**Task instructions**
Find every line in the records that holds the string "ecrepl". Copy each one.

** Opening Source records block **

/-! `State.modRegs` writes `cores` alone. -/

@[simp] theorem State.modRegs_agenda (s : State) (f : Regs → Regs) : (s.modRegs f).agenda = s.agenda := rfl
@[simp] theorem State.modRegs_opened (s : State) (f : Regs → Regs) : (s.modRegs f).opened = s.opened := rfl
@[simp] theorem State.modRegs_cur (s : State) (f : Regs → Regs) : (s.modRegs f).cur = s.cur := rfl
@[simp] theorem State.modRegs_turn (s : State) (f : Regs → Regs) : (s.modRegs f).turn = s.turn := rfl
@[simp] theorem State.modRegs_fresh (s : State) (f : Regs → Regs) : (s.modRegs f).fresh = s.fresh := rfl
@[simp] theorem State.modRegs_mem (s : State) (f : Regs → Regs) : (s.modRegs f).mem = s.mem := rfl
@[simp] theorem State.modRegs_again (s : State) (f : Regs → Regs) : (s.modRegs f).again = s.again := rfl
@[simp] theorem State.modRegs_homes (s : State) (f : Regs → Regs) : (s.modRegs f).homes = s.homes := rfl
@[simp] theorem State.modRegs_homeDirty (s : State) (f : Regs → Regs) : (s.modRegs f).homeDirty = s.homeDirty := rfl
@[simp] theorem State.modRegs_memts (s : State) (f : Regs → Regs) : (s.modRegs f).memts = s.memts := rfl
@[simp] theorem State.modRegs_bypassRts (s : State) (f : Regs → Regs) : (s.modRegs f).bypassRts = s.bypassRts := rfl
@[simp] theorem State.modRegs_bankRts (s : State) (f : Regs → Regs) : (s.modRegs f).bankRts = s.bankRts := rfl
@[simp] theorem State.modRegs_bypassRels (s : State) (f : Regs → Regs) : (s.modRegs f).bypassRels = s.bypassRels := rfl
@[simp] theorem State.modRegs_bankRels (s : State) (f : Regs → Regs) : (s.modRegs f).bankRels = s.bankRels := rfl
@[simp] theorem State.modRegs_clusters (s : State) (f : Regs → Regs) : (s.modRegs f).clusters = s.clusters := rfl
@[simp] theorem State.modRegs_parts (s : State) (f : Regs → Regs) : (s.modRegs f).parts = s.parts := rfl
@[simp] theorem State.modRegs_repeatable (s : State) (f : Regs → Regs) : (s.modRegs f).repeatable = s.repeatable := rfl
@[simp] theorem State.modRegs_timebase (s : State) (f : Regs → Regs) : (s.modRegs f).timebase = s.timebase := rfl
@[simp] theorem State.modRegs_device (s : State) (f : Regs → Regs) : (s.modRegs f).device = s.device := rfl
@[simp] theorem State.modRegs_ecseal (s : State) (f : Regs → Regs) : (s.modRegs f).ecseal = s.ecseal := rfl
@[simp] theorem State.modRegs_ecmrep (s : State) (f : Regs → Regs) : (s.modRegs f).ecmrep = s.ecmrep := rfl
@[simp] theorem State.modRegs_ecrepl (s : State) (f : Regs → Regs) : (s.modRegs f).ecrepl = s.ecrepl := rfl
@[simp] theorem State.modRegs_launches (s : State) (f : Regs → Regs) : (s.modRegs f).launches = s.launches := rfl
@[simp] theorem State.modRegs_holes (s : State) (f : Regs → Regs) : (s.modRegs f).holes = s.holes := rfl
@[simp] theorem State.modRegs_peers (s : State) (f : Regs → Regs) : (s.modRegs f).peers = s.peers := rfl
@[simp] theorem State.modRegs_faultDue (s : State) (f : Regs → Regs) : (s.modRegs f).faultDue = s.faultDue := rfl
@[simp] theorem State.modRegs_faultRing (s : State) (f : Regs → Regs) : (s.modRegs f).faultRing = s.faultRing := rfl
@[simp] theorem State.modRegs_sent (s : State) (f : Regs → Regs) : (s.modRegs f).sent = s.sent := rfl
@[simp] theorem State.modRegs_msix (s : State) (f : Regs → Regs) : (s.modRegs f).msix = s.msix := rfl
@[simp] theorem State.modRegs_pba (s : State) (f : Regs → Regs) : (s.modRegs f).pba = s.pba := rfl
@[simp] theorem State.modRegs_echbm (s : State) (f : Regs → Regs) : (s.modRegs f).echbm = s.echbm := rfl
@[simp] theorem State.modRegs_eclink (s : State) (f : Regs → Regs) : (s.modRegs f).eclink = s.eclink := rfl
@[simp] theorem State.modRegs_ecloss (s : State) (f : Regs → Regs) : (s.modRegs f).ecloss = s.ecloss := rfl
@[simp] theorem State.modRegs_retired (s : State) (f : Regs → Regs) : (s.modRegs f).retired = s.retired := rfl
@[simp] theorem State.modRegs_retovf (s : State) (f : Regs → Regs) : (s.modRegs f).retovf = s.retovf := rfl
@[simp] theorem State.modRegs_edev (s : State) (f : Regs → Regs) : (s.modRegs f).edev = s.edev := rfl
@[simp] theorem State.modRegs_edevFrac (s : State) (f : Regs → Regs) : (s.modRegs f).edevFrac = s.edevFrac := rfl
@[simp] theorem State.modRegs_channels (s : State) (f : Regs → Regs) : (s.modRegs f).channels = s.channels := rfl
@[simp] theorem State.modRegs_pcap (s : State) (f : Regs → Regs) : (s.modRegs f).pcap = s.pcap := rfl
@[simp] theorem State.modRegs_trips (s : State) (f : Regs → Regs) : (s.modRegs f).trips = s.trips := rfl
@[simp] theorem State.modRegs_fwsafe (s : State) (f : Regs → Regs) : (s.modRegs f).fwsafe = s.fwsafe := rfl
@[simp] theorem State.modRegs_fwupd (s : State) (f : Regs → Regs) : (s.modRegs f).fwupd = s.fwupd := rfl
@[simp] theorem State.modRegs_rcad (s : State) (f : Regs → Regs) : (s.modRegs f).rcad = s.rcad := rfl
@[simp] theorem State.modRegs_beats (s : State) (f : Regs → Regs) : (s.modRegs f).beats = s.beats := rfl
@[simp] theorem State.modRegs_bootStep (s : State) (f : Regs → Regs) : (s.modRegs f).bootStep = s.bootStep := rfl
@[simp] theorem State.modRegs_bootDone (s : State) (f : Regs → Regs) : (s.modRegs f).bootDone = s.bootDone := rfl
@[simp] theorem State.modRegs_idfail (s : State) (f : Regs → Regs) : (s.modRegs f).idfail = s.idfail := rfl
@[simp] theorem State.modRegs_bootStopped (s : State) (f : Regs → Regs) : (s.modRegs f).bootStopped = s.bootStopped := rfl
@[simp] theorem State.modRegs_copyB (s : State) (f : Regs → Regs) : (s.modRegs f).copyB = s.copyB := rfl
@[simp] theorem State.modRegs_narrow (s : State) (f : Regs → Regs) : (s.modRegs f).narrow = s.narrow := rfl
@[simp] theorem State.modRegs_aliasKey (s : State) (f : Regs → Regs) : (s.modRegs f).aliasKey = s.aliasKey := rfl
@[simp] theorem State.modRegs_blocks (s : State) (f : Regs → Regs) : (s.modRegs f).blocks = s.blocks := rfl
@[simp] theorem State.modRegs_flash (s : State) (f : Regs → Regs) : (s.modRegs f).flash = s.flash := rfl
@[simp] theorem State.modRegs_mbCommand (s : State) (f : Regs → Regs) : (s.modRegs f).mbCommand = s.mbCommand := rfl
@[simp] theorem State.modRegs_mbResult (s : State) (f : Regs → Regs) : (s.modRegs f).mbResult = s.mbResult := rfl
@[simp] theorem State.modRegs_mbWords (s : State) (f : Regs → Regs) : (s.modRegs f).mbWords = s.mbWords := rfl
@[simp] theorem State.modRegs_mbImage (s : State) (f : Regs → Regs) : (s.modRegs f).mbImage = s.mbImage := rfl
@[simp] theorem State.modRegs_repsum (s : State) (f : Regs → Regs) : (s.modRegs f).repsum = s.repsum := rfl
@[simp] theorem State.modRegs_capGen (s : State) (f : Regs → Regs) : (s.modRegs f).capGen = s.capGen := rfl
@[simp] theorem State.modRegs_vfOn (s : State) (f : Regs → Regs) : (s.modRegs f).vfOn = s.vfOn := rfl
@[simp] theorem State.modRegs_numVfs (s : State) (f : Regs → Regs) : (s.modRegs f).numVfs = s.numVfs := rfl
@[simp] theorem State.modRegs_vfOn1 (s : State) (f : Regs → Regs) : (s.modRegs f).vfOn1 = s.vfOn1 := rfl
@[simp] theorem State.modRegs_numVfs1 (s : State) (f : Regs → Regs) : (s.modRegs f).numVfs1 = s.numVfs1 := rfl
@[simp] theorem State.modRegs_ports (s : State) (f : Regs → Regs) : (s.modRegs f).ports = s.ports := rfl
@[simp] theorem State.modRegs_trained (s : State) (f : Regs → Regs) : (s.modRegs f).trained = s.trained := rfl
@[simp] theorem State.modRegs_holdUntil (s : State) (f : Regs → Regs) : (s.modRegs f).holdUntil = s.holdUntil := rfl
@[simp] theorem State.modRegs_spdm (s : State) (f : Regs → Regs) : (s.modRegs f).spdm = s.spdm := rfl

/-! `State.branch` writes `cores` alone. -/

@[simp] theorem State.branch_agenda (s : State) (b : Branch) : (s.branch b).agenda = s.agenda := rfl
@[simp] theorem State.branch_opened (s : State) (b : Branch) : (s.branch b).opened = s.opened := rfl
@[simp] theorem State.branch_cur (s : State) (b : Branch) : (s.branch b).cur = s.cur := rfl
@[simp] theorem State.branch_turn (s : State) (b : Branch) : (s.branch b).turn = s.turn := rfl
@[simp] theorem State.branch_fresh (s : State) (b : Branch) : (s.branch b).fresh = s.fresh := rfl
@[simp] theorem State.branch_mem (s : State) (b : Branch) : (s.branch b).mem = s.mem := rfl
@[simp] theorem State.branch_again (s : State) (b : Branch) : (s.branch b).again = s.again := rfl
@[simp] theorem State.branch_homes (s : State) (b : Branch) : (s.branch b).homes = s.homes := rfl
@[simp] theorem State.branch_homeDirty (s : State) (b : Branch) : (s.branch b).homeDirty = s.homeDirty := rfl
@[simp] theorem State.branch_memts (s : State) (b : Branch) : (s.branch b).memts = s.memts := rfl
@[simp] theorem State.branch_bypassRts (s : State) (b : Branch) : (s.branch b).bypassRts = s.bypassRts := rfl
@[simp] theorem State.branch_bankRts (s : State) (b : Branch) : (s.branch b).bankRts = s.bankRts := rfl
@[simp] theorem State.branch_bypassRels (s : State) (b : Branch) : (s.branch b).bypassRels = s.bypassRels := rfl
@[simp] theorem State.branch_bankRels (s : State) (b : Branch) : (s.branch b).bankRels = s.bankRels := rfl
@[simp] theorem State.branch_clusters (s : State) (b : Branch) : (s.branch b).clusters = s.clusters := rfl
@[simp] theorem State.branch_parts (s : State) (b : Branch) : (s.branch b).parts = s.parts := rfl
@[simp] theorem State.branch_repeatable (s : State) (b : Branch) : (s.branch b).repeatable = s.repeatable := rfl
@[simp] theorem State.branch_timebase (s : State) (b : Branch) : (s.branch b).timebase = s.timebase := rfl
@[simp] theorem State.branch_device (s : State) (b : Branch) : (s.branch b).device = s.device := rfl
@[simp] theorem State.branch_ecseal (s : State) (b : Branch) : (s.branch b).ecseal = s.ecseal := rfl
@[simp] theorem State.branch_ecmrep (s : State) (b : Branch) : (s.branch b).ecmrep = s.ecmrep := rfl
@[simp] theorem State.branch_ecrepl (s : State) (b : Branch) : (s.branch b).ecrepl = s.ecrepl := rfl
@[simp] theorem State.branch_launches (s : State) (b : Branch) : (s.branch b).launches = s.launches := rfl
@[simp] theorem State.branch_holes (s : State) (b : Branch) : (s.branch b).holes = s.holes := rfl
@[simp] theorem State.branch_peers (s : State) (b : Branch) : (s.branch b).peers = s.peers := rfl
@[simp] theorem State.branch_faultDue (s : State) (b : Branch) : (s.branch b).faultDue = s.faultDue := rfl
@[simp] theorem State.branch_faultRing (s : State) (b : Branch) : (s.branch b).faultRing = s.faultRing := rfl
@[simp] theorem State.branch_sent (s : State) (b : Branch) : (s.branch b).sent = s.sent := rfl
@[simp] theorem State.branch_msix (s : State) (b : Branch) : (s.branch b).msix = s.msix := rfl
@[simp] theorem State.branch_pba (s : State) (b : Branch) : (s.branch b).pba = s.pba := rfl
@[simp] theorem State.branch_echbm (s : State) (b : Branch) : (s.branch b).echbm = s.echbm := rfl
@[simp] theorem State.branch_eclink (s : State) (b : Branch) : (s.branch b).eclink = s.eclink := rfl
@[simp] theorem State.branch_ecloss (s : State) (b : Branch) : (s.branch b).ecloss = s.ecloss := rfl
@[simp] theorem State.branch_retired (s : State) (b : Branch) : (s.branch b).retired = s.retired := rfl
@[simp] theorem State.branch_retovf (s : State) (b : Branch) : (s.branch b).retovf = s.retovf := rfl
@[simp] theorem State.branch_edev (s : State) (b : Branch) : (s.branch b).edev = s.edev := rfl
@[simp] theorem State.branch_edevFrac (s : State) (b : Branch) : (s.branch b).edevFrac = s.edevFrac := rfl
@[simp] theorem State.branch_channels (s : State) (b : Branch) : (s.branch b).channels = s.channels := rfl
@[simp] theorem State.branch_pcap (s : State) (b : Branch) : (s.branch b).pcap = s.pcap := rfl
@[simp] theorem State.branch_trips (s : State) (b : Branch) : (s.branch b).trips = s.trips := rfl
@[simp] theorem State.branch_fwsafe (s : State) (b : Branch) : (s.branch b).fwsafe = s.fwsafe := rfl
@[simp] theorem State.branch_fwupd (s : State) (b : Branch) : (s.branch b).fwupd = s.fwupd := rfl
@[simp] theorem State.branch_rcad (s : State) (b : Branch) : (s.branch b).rcad = s.rcad := rfl
@[simp] theorem State.branch_beats (s : State) (b : Branch) : (s.branch b).beats = s.beats := rfl
@[simp] theorem State.branch_bootStep (s : State) (b : Branch) : (s.branch b).bootStep = s.bootStep := rfl
@[simp] theorem State.branch_bootDone (s : State) (b : Branch) : (s.branch b).bootDone = s.bootDone := rfl
@[simp] theorem State.branch_idfail (s : State) (b : Branch) : (s.branch b).idfail = s.idfail := rfl
@[simp] theorem State.branch_bootStopped (s : State) (b : Branch) : (s.branch b).bootStopped = s.bootStopped := rfl
@[simp] theorem State.branch_copyB (s : State) (b : Branch) : (s.branch b).copyB = s.copyB := rfl
@[simp] theorem State.branch_narrow (s : State) (b : Branch) : (s.branch b).narrow = s.narrow := rfl
@[simp] theorem State.branch_aliasKey (s : State) (b : Branch) : (s.branch b).aliasKey = s.aliasKey := rfl
@[simp] theorem State.branch_blocks (s : State) (b : Branch) : (s.branch b).blocks = s.blocks := rfl
@[simp] theorem State.branch_flash (s : State) (b : Branch) : (s.branch b).flash = s.flash := rfl
@[simp] theorem State.branch_mbCommand (s : State) (b : Branch) : (s.branch b).mbCommand = s.mbCommand := rfl
@[simp] theorem State.branch_mbResult (s : State) (b : Branch) : (s.branch b).mbResult = s.mbResult := rfl
@[simp] theorem State.branch_mbWords (s : State) (b : Branch) : (s.branch b).mbWords = s.mbWords := rfl
@[simp] theorem State.branch_mbImage (s : State) (b : Branch) : (s.branch b).mbImage = s.mbImage := rfl
@[simp] theorem State.branch_repsum (s : State) (b : Branch) : (s.branch b).repsum = s.repsum := rfl
@[simp] theorem State.branch_capGen (s : State) (b : Branch) : (s.branch b).capGen = s.capGen := rfl
@[simp] theorem State.branch_vfOn (s : State) (b : Branch) : (s.branch b).vfOn = s.vfOn := rfl
@[simp] theorem State.branch_numVfs (s : State) (b : Branch) : (s.branch b).numVfs = s.numVfs := rfl
@[simp] theorem State.branch_vfOn1 (s : State) (b : Branch) : (s.branch b).vfOn1 = s.vfOn1 := rfl
@[simp] theorem State.branch_numVfs1 (s : State) (b : Branch) : (s.branch b).numVfs1 = s.numVfs1 := rfl
@[simp] theorem State.branch_ports (s : State) (b : Branch) : (s.branch b).ports = s.ports := rfl
@[simp] theorem State.branch_trained (s : State) (b : Branch) : (s.branch b).trained = s.trained := rfl
@[simp] theorem State.branch_holdUntil (s : State) (b : Branch) : (s.branch b).holdUntil = s.holdUntil := rfl
@[simp] theorem State.branch_spdm (s : State) (b : Branch) : (s.branch b).spdm = s.spdm := rfl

** Closing Source records block **

**Response to this exercise**
@[simp] theorem State.modRegs_ecrepl (s : State) (f : Regs → Regs) : (s.modRegs f).ecrepl = s.ecrepl := rfl
@[simp] theorem State.branch_ecrepl (s : State) (b : Branch) : (s.branch b).ecrepl = s.ecrepl := rfl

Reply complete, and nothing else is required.